Since users see results as they type, marketers will migrate toward strategies that use broad matching on the first keywords of popular multi-keyword queries.

In the short term, CPCs will increase and advertisers will have to budget more toward Google to drive similar volume, according Covario’s brief.

3. Not all searches are “Instant”

Google’s new feature is designed to work in the following browsers:
o Internet Explorer v8
o Safari for Mac v5
o Firefox v3
o Chrome v5, v6

Users running other browsers will perform traditional Google searches. Filtering your website analytics to track visitors by browser will help your team better understand how Google Instant changes your visitors’ behavior.

Please note: Covario’s brief emphasized that its analysis is strictly speculation. Only time and rigorous testing can determine what impact Google’s latest feature will have on your marketing and the marketing community as a whole.

Google Making Waves

June 4th, 2009
Share

Google is rocking the boat in the blogosphere with its latest announcement: Google Wave. I had a chance today to check out the video of a developer’s preview of the tool. It’s long — about 80 minutes — but it’s very clear and jam-packed with feature demos.

At first glance, Wave looks like an email and instant messaging hybrid built for the browser — but that’s just the beginning. Users can take their conversations and embed them into blogs and other websites with ease — and the conversations can be added to at the blog or the users’ account page. Users have a centralized place where they can add to conversations that are happening all over the web, “which will make flame wars so much more effective,” quips Lars Rasmussen, Software Engineer Manager, Google, and co-founder of the Wave team, in the video.

The tool has many other features, including:
– Drag and drop photo functionality
– Drag and drop friends into conversations
– Reply to specific portions of conversations
– Watch replays of how conversations developed (useful for those coming late to a discussion)
– Real-time conversation capability — to the point where you can watch your friends’ every keystroke
-And there’s more

Also interesting is a comment during the presentation’s introduction by Vic Gundotra, VP of Engineering, Google, that those watching the demo will surely forget that they were watching a browser client — not downloaded software. And in my case, he was right. I was blown away when I realized that the tool is hosted elsewhere — like Gmail. The only capability that requires a download is the photo functionality, which requires downloading Google Gears.
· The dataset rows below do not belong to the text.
/-- A change of parts other than the register file, the memories and the queue. -/
theorem remake {s : State} (writes_ : List PendWrite) (arrivals_ : List Arrival) (bounds_ : List Bound) (irqLines_ : List IrqLine) (commits_ : List Commitment) (txFlits_ : List TxFlit) (stores_ : List StoreEnt) (traps_ : List CoreTrap) (recQueue_ : List QRec) (hgQueue_ : List HgMsg) (hgTaken_ : Option HgMsg) (hgCpl_ : List HgCpl) (avsHeld_ : List (Nat × HgPart)) (hostOut_ : List Byte) (digests_ : List (List Byte)) (challenge_ : List Byte) (keyHashes_ : List (List Byte)) (logQueue_ : List (Nat × List Byte)) (soft_ : List Nat) (softUc_ : List (Nat × Nat)) (ceTrack_ : List (Nat × Nat)) (drRoom_ : Nat) (freeCtr_ : Nat)
    (h_writes : K .writes = true ∨ writes_ = s.writes := by first | exact .inr rfl | exact .inl (by assumption))
    (h_arrivals : K .arrivals = true ∨ arrivals_ = s.arrivals := by first | exact .inr rfl | exact .inl (by assumption))
    (h_bounds : K .bounds = true ∨ bounds_ = s.bounds := by first | exact .inr rfl | exact .inl (by assumption))
    (h_irqLines : K .irqLines = true ∨ irqLines_ = s.irqLines := by first | exact .inr rfl | exact .inl (by assumption))
    (h_commits : K .commits = true ∨ commits_ = s.commits := by first | exact .inr rfl | exact .inl (by assumption))
    (h_txFlits : K .txFlits = true ∨ txFlits_ = s.txFlits := by first | exact .inr rfl | exact .inl (by assumption))
    (h_stores : K .stores = true ∨ stores_ = s.stores := by first | exact .inr rfl | exact .inl (by assumption))
    (h_traps : K .traps = true ∨ traps_ = s.traps := by first | exact .inr rfl | exact .inl (by assumption))
    (h_recQueue : K .recQueue = true ∨ recQueue_ = s.recQueue := by first | exact .inr rfl | exact .inl (by assumption))
    (h_hgQueue : K .hgQueue = true ∨ hgQueue_ = s.hgQueue := by first | exact .inr rfl | exact .inl (by assumption))
    (h_hgTaken : K .hgTaken = true ∨ hgTaken_ = s.hgTaken := by first | exact .inr rfl | exact .inl (by assumption))
    (h_hgCpl : K .hgCpl = true ∨ hgCpl_ = s.hgCpl := by first | exact .inr rfl | exact .inl (by assumption))
    (h_avsHeld : K .avsHeld = true ∨ avsHeld_ = s.avsHeld := by first | exact .inr rfl | exact .inl (by assumption))
    (h_hostOut : K .hostOut = true ∨ hostOut_ = s.hostOut := by first | exact .inr rfl | exact .inl (by assumption))
    (h_digests : K .digests = true ∨ digests_ = s.digests := by first | exact .inr rfl | exact .inl (by assumption))
    (h_challenge : K .challenge = true ∨ challenge_ = s.challenge := by first | exact .inr rfl | exact .inl (by assumption))
    (h_keyHashes : K .keyHashes = true ∨ keyHashes_ = s.keyHashes := by first | exact .inr rfl | exact .inl (by assumption))
    (h_logQueue : K .logQueue = true ∨ logQueue_ = s.logQueue := by first | exact .inr rfl | exact .inl (by assumption))
    (h_soft : K .soft = true ∨ soft_ = s.soft := by first | exact .inr rfl | exact .inl (by assumption))
    (h_softUc : K .softUc = true ∨ softUc_ = s.softUc := by first | exact .inr rfl | exact .inl (by assumption))
    (h_ceTrack : K .ceTrack = true ∨ ceTrack_ = s.ceTrack := by first | exact .inr rfl | exact .inl (by assumption))
    (h_drRoom : K .drRoom = true ∨ drRoom_ = s.drRoom := by first | exact .inr rfl | exact .inl (by assumption))
    (h_freeCtr : K .freeCtr = true ∨ freeCtr_ = s.freeCtr := by first | exact .inr rfl | exact .inl (by assumption))
    (hs : P s) :
    P (State.mk s.pending s.rf s.mem writes_ arrivals_ bounds_ irqLines_ commits_ txFlits_ stores_ traps_ recQueue_ hgQueue_ hgTaken_ hgCpl_ avsHeld_ hostOut_ s.flash digests_ challenge_ keyHashes_ logQueue_ soft_ softUc_ ceTrack_ drRoom_ freeCtr_) :=
  hP.rest s _ rfl rfl rfl rfl ⟨h_writes, h_arrivals, h_bounds, h_irqLines, h_commits, h_txFlits, h_stores, h_traps, h_recQueue, h_hgQueue, h_hgTaken, h_hgCpl, h_avsHeld, h_hostOut, h_digests, h_challenge, h_keyHashes, h_logQueue, h_soft, h_softUc, h_ceTrack, h_drRoom, h_freeCtr⟩ hs

theorem later {s : State} {f : Fld} {v : Int} {i j : Nat} (hw : K .writes = true) (hs : P s) : P (s.later f v i j) :=
  hP.rest s _ rfl rfl rfl rfl ⟨.inl hw, .inr rfl, .inr rfl, .inr rfl, .inr rfl, .inr rfl, .inr rfl, .inr rfl, .inr rfl, .inr rfl, .inr rfl, .inr rfl, .inr rfl, .inr rfl, .inr rfl, .inr rfl, .inr rfl, .inr rfl, .inr rfl, .inr rfl, .inr rfl, .inr rfl, .inr rfl⟩ hs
On top of all this, Google Wave will be open sourced — allowing any developer to create new uses and features — which is huge. The feature set will likely explode after launch.

Ah, yes — launch. Did I forget to mention that this is not yet available to the public? If you’re interested, Google will notify you when Wave is ready to go live sometime later this year — as my colleague Sean Donahue noted last week.
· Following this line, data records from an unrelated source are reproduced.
-- ==== Sys2Proof/Laws/ClosedFlume.lean ====
section
/-! SUPPORT. What the functions of Machine/Flume.lean can write, and that they keep every closed property (Laws/Closed.lean). -/
namespace Sys2Proof.Machine

set_option Elab.async false
set_option linter.all false

def Foot.refreshRotBusy (K : Part → Bool) : Bool := K (.fld .FL_STATUS_ROTBUSY)

theorem refreshRotBusy_closed {K : Part → Bool} {P : State → Prop} {s : State} (hP : Closed K P) (hK : Foot.refreshRotBusy K
    = true) (hs_s : P s) :
    P (refreshRotBusy s) := by
  simp only [Foot.refreshRotBusy, Bool.and_eq_true] at hK
  unfold refreshRotBusy
  with_reducible repeat' first
    | assumption
    | refine hP.put _ _ _ _ _ ?_ ?_
    | intro _

theorem refreshRotBusy_get {s : State} {fld0 : Fld} {i0 j0 : Nat} (hK : Foot.refreshRotBusy (notFld fld0) = true)  :
    (refreshRotBusy s).get fld0 i0 j0 = s.get fld0 i0 j0 :=
  refreshRotBusy_closed (P := fun x => x.get fld0 i0 j0 = s.get fld0 i0 j0) (field_closed fld0 i0 j0 _) hK  rfl

def Foot.setRotState (K : Part → Bool) : Bool := K (.fld .FL_CLSTAT_RSTATE) && (K (.fld .FL_VGSTAT_RSTATE))

theorem setRotState_closed {K : Part → Bool} {P : State → Prop} {s : State} {g : Nat} {v : Int} (hP : Closed K P) (hK :
    Foot.setRotState K = true) (hs_s : P s) :
    P (setRotState s g v) := by
  simp only [Foot.setRotState, Bool.and_eq_true] at hK
  obtain ⟨hK0, hK1⟩ := hK
  unfold setRotState
  with_reducible repeat' first
    | assumption
    | refine hP.put _ _ _ _ _ ?_ ?_
    | refine ite_closed ?_ ?_
    | split

theorem setRotState_get {s : State} {g : Nat} {v : Int} {fld0 : Fld} {i0 j0 : Nat} (hK : Foot.setRotState (notFld fld0) =
    true)  : (setRotState s g v).get fld0 i0 j0 = s.get fld0 i0 j0 :=
  setRotState_closed (P := fun x => x.get fld0 i0 j0 = s.get fld0 i0 j0) (field_closed fld0 i0 j0 _) hK  rfl

def Foot.deferTo (K : Part → Bool) : Bool := K (.fld .phDefer) && (K (.fld .vDefer))

theorem deferTo_closed {K : Part → Bool} {P : State → Prop} {s : State} {g : Nat} {t : Int} (hP : Closed K P) (hK :
    Foot.deferTo K = true) (hs_s : P s) :
    P (deferTo s g t) := by
  simp only [Foot.deferTo, Bool.and_eq_true] at hK
  obtain ⟨hK0, hK1⟩ := hK
  unfold deferTo
  with_reducible repeat' first
    | assumption
    | refine hP.put _ _ _ _ _ ?_ ?_
    | refine hP.clear ?_ ?_
    | refine hP.raise ?_ ?_
    | refine hP.bump ?_ ?_
    | refine hP.setBits ?_ ?_
    | refine hP.clrBits ?_ ?_
    | refine Closed.when ?_ ?_
    | intro _
    | (extract_lets +onlyGivenNames x; apply thenHave (p := P x); (unfold x; clear x); rotate_left 1; (intro hx; clear_value x))
    | (extract_lets +onlyGivenNames x; clear_value x)
    | (extract_lets +onlyGivenNames x)
    | refine ite_closed ?_ ?_
    | split

theorem deferTo_get {s : State} {g : Nat} {t : Int} {fld0 : Fld} {i0 j0 : Nat} (hK : Foot.deferTo (notFld fld0) = true)  :
    (deferTo s g t).get fld0 i0 j0 = s.get fld0 i0 j0 :=
  deferTo_closed (P := fun x => x.get fld0 i0 j0 = s.get fld0 i0 j0) (field_closed fld0 i0 j0 _) hK  rfl

def Foot.dropStep (K : Part → Bool) : Bool := Foot.setRotState K && (Foot.deferTo K)

theorem dropStep_closed {K : Part → Bool} {P : State → Prop} {s : State} {g : Nat} (hP : Closed K P) (hK : Foot.dropStep K =
    true) (hs_s : P s) :
    P (dropStep s g) := by
  simp only [Foot.dropStep, Bool.and_eq_true] at hK
  obtain ⟨hK0, hK1⟩ := hK
  unfold dropStep
  with_reducible repeat' first
    | assumption
    | refine setRotState_closed hP ?_ ?_
    | refine deferTo_closed hP ?_ ?_

theorem dropStep_get {s : State} {g : Nat} {fld0 : Fld} {i0 j0 : Nat} (hK : Foot.dropStep (notFld fld0) = true)  : (dropStep
    s g).get fld0 i0 j0 = s.get fld0 i0 j0 :=
  dropStep_closed (P := fun x => x.get fld0 i0 j0 = s.get fld0 i0 j0) (field_closed fld0 i0 j0 _) hK  rfl

def Foot.abandonSteps (K : Part → Bool) : Bool := Foot.refreshRotBusy K && (Foot.dropStep K)

theorem abandonSteps_closed {K : Part → Bool} {P : State → Prop} {s : State} (hP : Closed K P) (hK : Foot.abandonSteps K =
    true) (hs_s : P s) :
    P (abandonSteps s) := by
  simp only [Foot.abandonSteps, Bool.and_eq_true] at hK
  obtain ⟨hK0, hK1⟩ := hK
  unfold abandonSteps
  with_reducible repeat' first
    | assumption
    | refine refreshRotBusy_closed hP ?_ ?_
    | refine dropStep_closed hP ?_ ?_
    | refine Closed.each ?_ _ ?_
    | intro _
    | (extract_lets +onlyGivenNames x; apply thenHave (p := P x); (unfold x; clear x); rotate_left 1; (intro hx; clear_value x))
    | (extract_lets +onlyGivenNames x; clear_value x)
    | refine ite_closed ?_ ?_
    | split

theorem abandonSteps_get {s : State} {fld0 : Fld} {i0 j0 : Nat} (hK : Foot.abandonSteps (notFld fld0) = true)  :
    (abandonSteps s).get fld0 i0 j0 = s.get fld0 i0 j0 :=
  abandonSteps_closed (P := fun x => x.get fld0 i0 j0 = s.get fld0 i0 j0) (field_closed fld0 i0 j0 _) hK  rfl

def Foot.setRotPos (K : Part → Bool) : Bool := K (.fld .FL_CLSTAT_POS) && (K (.fld .FL_VGSTAT_POS))

theorem setRotPos_closed {K : Part → Bool} {P : State → Prop} {s : State} {g : Nat} {k : Nat} (hP : Closed K P) (hK :
    Foot.setRotPos K = true) (hs_s : P s) :
    P (setRotPos s g k) := by
  simp only [Foot.setRotPos, Bool.and_eq_true] at hK
  obtain ⟨hK0, hK1⟩ := hK
  unfold setRotPos
  with_reducible repeat' first
    | assumption
    | refine hP.put _ _ _ _ _ ?_ ?_
    | refine ite_closed ?_ ?_
    | split

theorem setRotPos_get {s : State} {g : Nat} {k : Nat} {fld0 : Fld} {i0 j0 : Nat} (hK : Foot.setRotPos (notFld fld0) = true) 
    : (setRotPos s g k).get fld0 i0 j0 = s.get fld0 i0 j0 :=
  setRotPos_closed (P := fun x => x.get fld0 i0 j0 = s.get fld0 i0 j0) (field_closed fld0 i0 j0 _) hK  rfl

def Foot.startRotation (K : Part → Bool) : Bool := K (.fld .rotRetry) && (K (.fld .rotDis) && (K (.fld .rotT0) && (K (.fld
    .rotAny) && (Foot.setRotPos K && (Foot.refreshRotBusy K && (Foot.setRotState K))))))

theorem startRotation_closed {K : Part → Bool} {P : State → Prop} {s : State} {g : Nat} {t0 : Int} (hP : Closed K P) (hK :
    Foot.startRotation K = true) (hs_s : P s) :
    P (startRotation s g t0) := by
  simp only [Foot.startRotation, Bool.and_eq_true] at hK
  obtain ⟨hK0, hK1, hK2, hK3, hK4, hK5, hK6⟩ := hK
  unfold startRotation
  with_reducible repeat' first
    | assumption
    | refine setRotPos_closed hP ?_ ?_
    | refine refreshRotBusy_closed hP ?_ ?_
    | refine setRotState_closed hP ?_ ?_
    | refine hP.put _ _ _ _ _ ?_ ?_
    | refine hP.clear ?_ ?_
    | refine hP.raise ?_ ?_
    | refine hP.bump ?_ ?_
    | refine hP.setBits ?_ ?_
    | refine hP.clrBits ?_ ?_
    | refine Closed.when ?_ ?_
    | intro _
    | (extract_lets +onlyGivenNames x; apply thenHave (p := P x); (unfold x; clear x); rotate_left 1; (intro hx; clear_value x))
    | (extract_lets +onlyGivenNames x; clear_value x)
    | (extract_lets +onlyGivenNames x)
    | refine ite_closed ?_ ?_
    | split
The potential for businesses — and communication in the Web in general — is large. Businesses can have an easy, free way to communicate and collaborate on projects. And it will be much easier for the public to socialize and interact online — which might give a very large booster shot to Web 2.0 in its infancy. This is certainly worth keeping an eye on — and it’s Google — you know that ads will eventually be squeezed in somewhere.
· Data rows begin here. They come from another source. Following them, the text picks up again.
-- ==== Sys2Proof/Laws/ClosedSluice.lean ====
section
/-! SUPPORT. What the functions of Machine/Sluice.lean can write, and that they keep every closed property (Laws/Closed.lean). -/
namespace Sys2Proof.Machine

set_option Elab.async false
set_option linter.all false

def Foot.csubWrite (K : Part → Bool) : Bool := K (.fld .csubReq) && (K .writes)

theorem csubWrite_closed {K : Part → Bool} {P : State → Prop} {s : State} {c : Nat} {k : Nat} (hP : Closed K P) (hK :
    Foot.csubWrite K = true) (hs_s : P s) :
    P (csubWrite s c k) := by
  simp only [Foot.csubWrite, Bool.and_eq_true] at hK
  obtain ⟨hK0, hK1⟩ := hK
  unfold csubWrite
  with_reducible repeat' first
    | assumption
    | refine hP.raise ?_ ?_
    | refine hP.later ?_ ?_

theorem csubWrite_get {s : State} {c : Nat} {k : Nat} {fld0 : Fld} {i0 j0 : Nat} (hK : Foot.csubWrite (notFld fld0) = true) 
    : (csubWrite s c k).get fld0 i0 j0 = s.get fld0 i0 j0 :=
  csubWrite_closed (P := fun x => x.get fld0 i0 j0 = s.get fld0 i0 j0) (field_closed fld0 i0 j0 _) hK  rfl

def Foot.recomputeOffsets (K : Part → Bool) : Bool := K (.fld .ofsFrom) && (K (.fld .SL_POFS) && (K (.fld .SL_PSTAT_POS)))

theorem recomputeOffsets_closed {K : Part → Bool} {P : State → Prop} {s : State} {r : Nat} {at_ : Int} (hP : Closed K P) (hK
    : Foot.recomputeOffsets K = true) (hs_s : P s) :
    P (recomputeOffsets s r at_) := by
  simp only [Foot.recomputeOffsets, Bool.and_eq_true] at hK
  obtain ⟨hK0, hK1, hK2⟩ := hK
  unfold recomputeOffsets
  with_reducible repeat' first
    | assumption
    | refine hP.put _ _ _ _ _ ?_ ?_
    | refine Closed.each ?_ _ ?_
    | refine Closed.when ?_ ?_
    | intro _
    | (extract_lets +onlyGivenNames x; apply thenHave (p := P x); (unfold x; clear x); rotate_left 1; (intro hx; clear_value x))
    | (extract_lets +onlyGivenNames x; clear_value x)

theorem recomputeOffsets_get {s : State} {r : Nat} {at_ : Int} {fld0 : Fld} {i0 j0 : Nat} (hK : Foot.recomputeOffsets (notFld
    fld0) = true)  : (recomputeOffsets s r at_).get fld0 i0 j0 = s.get fld0 i0 j0 :=
  recomputeOffsets_closed (P := fun x => x.get fld0 i0 j0 = s.get fld0 i0 j0) (field_closed fld0 i0 j0 _) hK  rfl

def Foot.activeChanged (K : Part → Bool) : Bool := K (.fld .SL_RSTAT_NACT) && (Foot.recomputeOffsets K)

theorem activeChanged_closed {K : Part → Bool} {P : State → Prop} {s : State} {r : Nat} (hP : Closed K P) (hK :
    Foot.activeChanged K = true) (hs_s : P s) :
    P (activeChanged s r) := by
  simp only [Foot.activeChanged, Bool.and_eq_true] at hK
  obtain ⟨hK0, hK1⟩ := hK
  unfold activeChanged
  with_reducible repeat' first
    | assumption
    | refine recomputeOffsets_closed hP ?_ ?_
    | refine hP.put _ _ _ _ _ ?_ ?_

theorem activeChanged_get {s : State} {r : Nat} {fld0 : Fld} {i0 j0 : Nat} (hK : Foot.activeChanged (notFld fld0) = true)  :
    (activeChanged s r).get fld0 i0 j0 = s.get fld0 i0 j0 :=
  activeChanged_closed (P := fun x => x.get fld0 i0 j0 = s.get fld0 i0 j0) (field_closed fld0 i0 j0 _) hK  rfl

def Foot.sluiceFlag (K : Part → Bool) : Bool := Foot.flagPub K

theorem sluiceFlag_closed {K : Part → Bool} {P : State → Prop} {s : State} {f : Fld} {r : Nat} (hP : Closed K P) (hK :
    Foot.sluiceFlag K = true) (hK_f : K (.fld f) = true) (hs_s : P s) :
    P (sluiceFlag s f r) := by
  simp only [Foot.sluiceFlag, Bool.and_eq_true] at hK
  unfold sluiceFlag
  with_reducible repeat' first
    | assumption
    | refine flagPub_closed hP ?_ ?_ ?_

theorem sluiceFlag_get {s : State} {f : Fld} {r : Nat} {fld0 : Fld} {i0 j0 : Nat} (hK : Foot.sluiceFlag (notFld fld0) = true)
    (hg_f : (decide (f = fld0)) = false) : (sluiceFlag s f r).get fld0 i0 j0 = s.get fld0 i0 j0 :=
  sluiceFlag_closed (P := fun x => x.get fld0 i0 j0 = s.get fld0 i0 j0) (field_closed fld0 i0 j0 _) hK (notFld_true hg_f) rfl

def Foot.enterActive (K : Part → Bool) : Bool := K (.fld .SL_RACT) && (K (.fld .cycAny) && (K (.fld .addFrom) && (K (.fld
    .dropState) && (K (.fld .SL_PSTAT_ACT) && (K (.fld .lnBalFrom) && (K (.fld .LN_BAL) && (K (.fld .lnBalAcc) && (K (.fld
    .PH_STARTS)))))))))

theorem enterActive_closed {K : Part → Bool} {P : State → Prop} {s : State} {r : Nat} {j : Nat} (hP : Closed K P) (hK :
    Foot.enterActive K = true) (hs_s : P s) :
    P (enterActive s r j) := by
  simp only [Foot.enterActive, Bool.and_eq_true] at hK
  obtain ⟨hK0, hK1, hK2, hK3, hK4, hK5, hK6, hK7, hK8⟩ := hK
  unfold enterActive
  with_reducible repeat' first
    | assumption
    | refine hP.put _ _ _ _ _ ?_ ?_
    | refine hP.clear ?_ ?_
    | refine hP.raise ?_ ?_
    | refine hP.bump ?_ ?_
    | refine hP.setBits ?_ ?_
    | refine Closed.when ?_ ?_
    | intro _
    | (extract_lets +onlyGivenNames x; apply thenHave (p := P x); (unfold x; clear x); rotate_left 1; (intro hx; clear_value x))
    | (extract_lets +onlyGivenNames x; clear_value x)

theorem enterActive_get {s : State} {r : Nat} {j : Nat} {fld0 : Fld} {i0 j0 : Nat} (hK : Foot.enterActive (notFld fld0) =
    true)  : (enterActive s r j).get fld0 i0 j0 = s.get fld0 i0 j0 :=
  enterActive_closed (P := fun x => x.get fld0 i0 j0 = s.get fld0 i0 j0) (field_closed fld0 i0 j0 _) hK  rfl

def Foot.leaveActive (K : Part → Bool) : Bool := K (.fld .SL_RACT) && (K (.fld .onSched) && (K (.fld .SL_PSTAT_POS) && (K
    (.fld .SL_PSTAT_ACT) && (K (.fld .termCyc) && (K (.fld .ocCnt) && (K (.fld .LN_BAL) && (K (.fld .lnBalAcc) && (K (.fld
    .dropState) && (K (.fld .dropFrom))))))))))

theorem leaveActive_closed {K : Part → Bool} {P : State → Prop} {s : State} {r : Nat} {j : Nat} (hP : Closed K P) (hK :
    Foot.leaveActive K = true) (hs_s : P s) :
    P (leaveActive s r j) := by
  simp only [Foot.leaveActive, Bool.and_eq_true] at hK
  obtain ⟨hK0, hK1, hK2, hK3, hK4, hK5, hK6, hK7, hK8, hK9⟩ := hK
  unfold leaveActive
  with_reducible repeat' first
    | assumption
    | refine hP.put _ _ _ _ _ ?_ ?_
    | refine hP.clear ?_ ?_
    | refine hP.clrBits ?_ ?_
    | (extract_lets +onlyGivenNames x; apply thenHave (p := P x); (unfold x; clear x); rotate_left 1; (intro hx; clear_value x))
    | (extract_lets +onlyGivenNames x; clear_value x)
    | refine ite_closed ?_ ?_
    | split

theorem leaveActive_get {s : State} {r : Nat} {j : Nat} {fld0 : Fld} {i0 j0 : Nat} (hK : Foot.leaveActive (notFld fld0) =
    true)  : (leaveActive s r j).get fld0 i0 j0 = s.get fld0 i0 j0 :=
  leaveActive_closed (P := fun x => x.get fld0 i0 j0 = s.get fld0 i0 j0) (field_closed fld0 i0 j0 _) hK  rfl

def Foot.addDropBoundary (K : Part → Bool) : Bool := K (.fld .dropReq) && (K (.fld .addReq) && (K (.fld .SL_RSTAT_NMIN) &&
    (Foot.sluiceFlag K && (Foot.enterActive K && (Foot.leaveActive K && (Foot.activeChanged K && (K (.fld .SL_RFLAG_ADDREF)
    && (K (.fld .SL_RFLAG_NMINREF)))))))))

theorem addDropBoundary_closed {K : Part → Bool} {P : State → Prop} {s : State} {r : Nat} (hP : Closed K P) (hK :
    Foot.addDropBoundary K = true) (hs_s : P s) :
    P (addDropBoundary s r) := by
  simp only [Foot.addDropBoundary, Bool.and_eq_true] at hK
  obtain ⟨hK0, hK1, hK2, hK3, hK4, hK5, hK6, hK7, hK8⟩ := hK
  unfold addDropBoundary
  with_reducible repeat' first
    | assumption
    | refine sluiceFlag_closed hP ?_ ?_ ?_
    | refine enterActive_closed hP ?_ ?_
    | refine leaveActive_closed hP ?_ ?_
    | refine activeChanged_closed hP ?_ ?_
    | refine hP.put _ _ _ _ _ ?_ ?_
    | refine hP.clear ?_ ?_
    | refine Closed.each ?_ _ ?_
    | refine Closed.when ?_ ?_
    | intro _
    | (extract_lets +onlyGivenNames x; apply thenHave (p := P x); (unfold x; clear x); rotate_left 1; (intro hx; clear_value x))
    | (extract_lets +onlyGivenNames x; clear_value x)
    | refine ite_closed ?_ ?_
    | split

theorem addDropBoundary_get {s : State} {r : Nat} {fld0 : Fld} {i0 j0 : Nat} (hK : Foot.addDropBoundary (notFld fld0) = true)
     : (addDropBoundary s r).get fld0 i0 j0 = s.get fld0 i0 j0 :=
  addDropBoundary_closed (P := fun x => x.get fld0 i0 j0 = s.get fld0 i0 j0) (field_closed fld0 i0 j0 _) hK  rfl

def Foot.dropPulseEnd (K : Part → Bool) : Bool := K (.fld .dropState) && (K (.fld .dropFrom))

theorem dropPulseEnd_closed {K : Part → Bool} {P : State → Prop} {s : State} {p : Nat} (hP : Closed K P) (hK :
    Foot.dropPulseEnd K = true) (hs_s : P s) :
    P (dropPulseEnd s p) := by
  simp only [Foot.dropPulseEnd, Bool.and_eq_true] at hK
  obtain ⟨hK0, hK1⟩ := hK
  unfold dropPulseEnd
  with_reducible repeat' first
    | assumption
    | refine hP.put _ _ _ _ _ ?_ ?_
    | refine hP.clear ?_ ?_
    | refine ite_closed ?_ ?_
    | split

theorem dropPulseEnd_get {s : State} {p : Nat} {fld0 : Fld} {i0 j0 : Nat} (hK : Foot.dropPulseEnd (notFld fld0) = true)  :
    (dropPulseEnd s p).get fld0 i0 j0 = s.get fld0 i0 j0 :=
  dropPulseEnd_closed (P := fun x => x.get fld0 i0 j0 = s.get fld0 i0 j0) (field_closed fld0 i0 j0 _) hK  rfl

def Foot.refreshPhase (K : Part → Bool) : Bool := K (.fld .insOn) && (K (.fld .offSched) && (K (.fld .onSched) && (K (.fld
    .modHigh) && (K (.fld .blocked) && (K (.fld .insEnd) && (K (.fld .insStart) && (K (.fld .offKnown) && (K (.fld .relAt) &&
    (K (.fld .offAt) && (K (.fld .highAt) && (K (.fld .pwmHigh) && (K (.fld .SL_PTON) && (K (.fld .rbArmed) && (K (.fld
    .SL_PSTAT_LEVEL) && (Foot.dropPulseEnd K)))))))))))))))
Google Turns Off the Radio — Too Bad!

February 19th, 2009
Share

Google Audio Ads — a service that sells broadcast radio advertising over the Web — will end on May 31.  We covered how marketers were using the AdWords-based system for airing ads across the country at a low cost. I thought it was an interesting service that illustrated the breadth of Google’s advertising ambitions.

The marketers we talked to for the article thought the service was much cheaper and easier than buying ads direct from radio stations. Read more…

Google Too Big to Fail?

February 5th, 2009
Share

Google is a growing giant. Some stats from comScore’s 2008 Digital Year in Review (a free report if you surrender some info):

– Nearly 85 million searches were conducted on Google sites in 2008

– Google sites captured 63.5% of the searches among the top five engines in December 2008

– Google captured about 90% of the overall growth in search volume last year. Read more…

2.0 Campaigns for Any Budget

December 22nd, 2008
Share

When a budget gets cut, experimental marketing dollars are often the first to go. Management cannot afford to dabble in unproven strategies. They want to focus on predictable, reliable tactics.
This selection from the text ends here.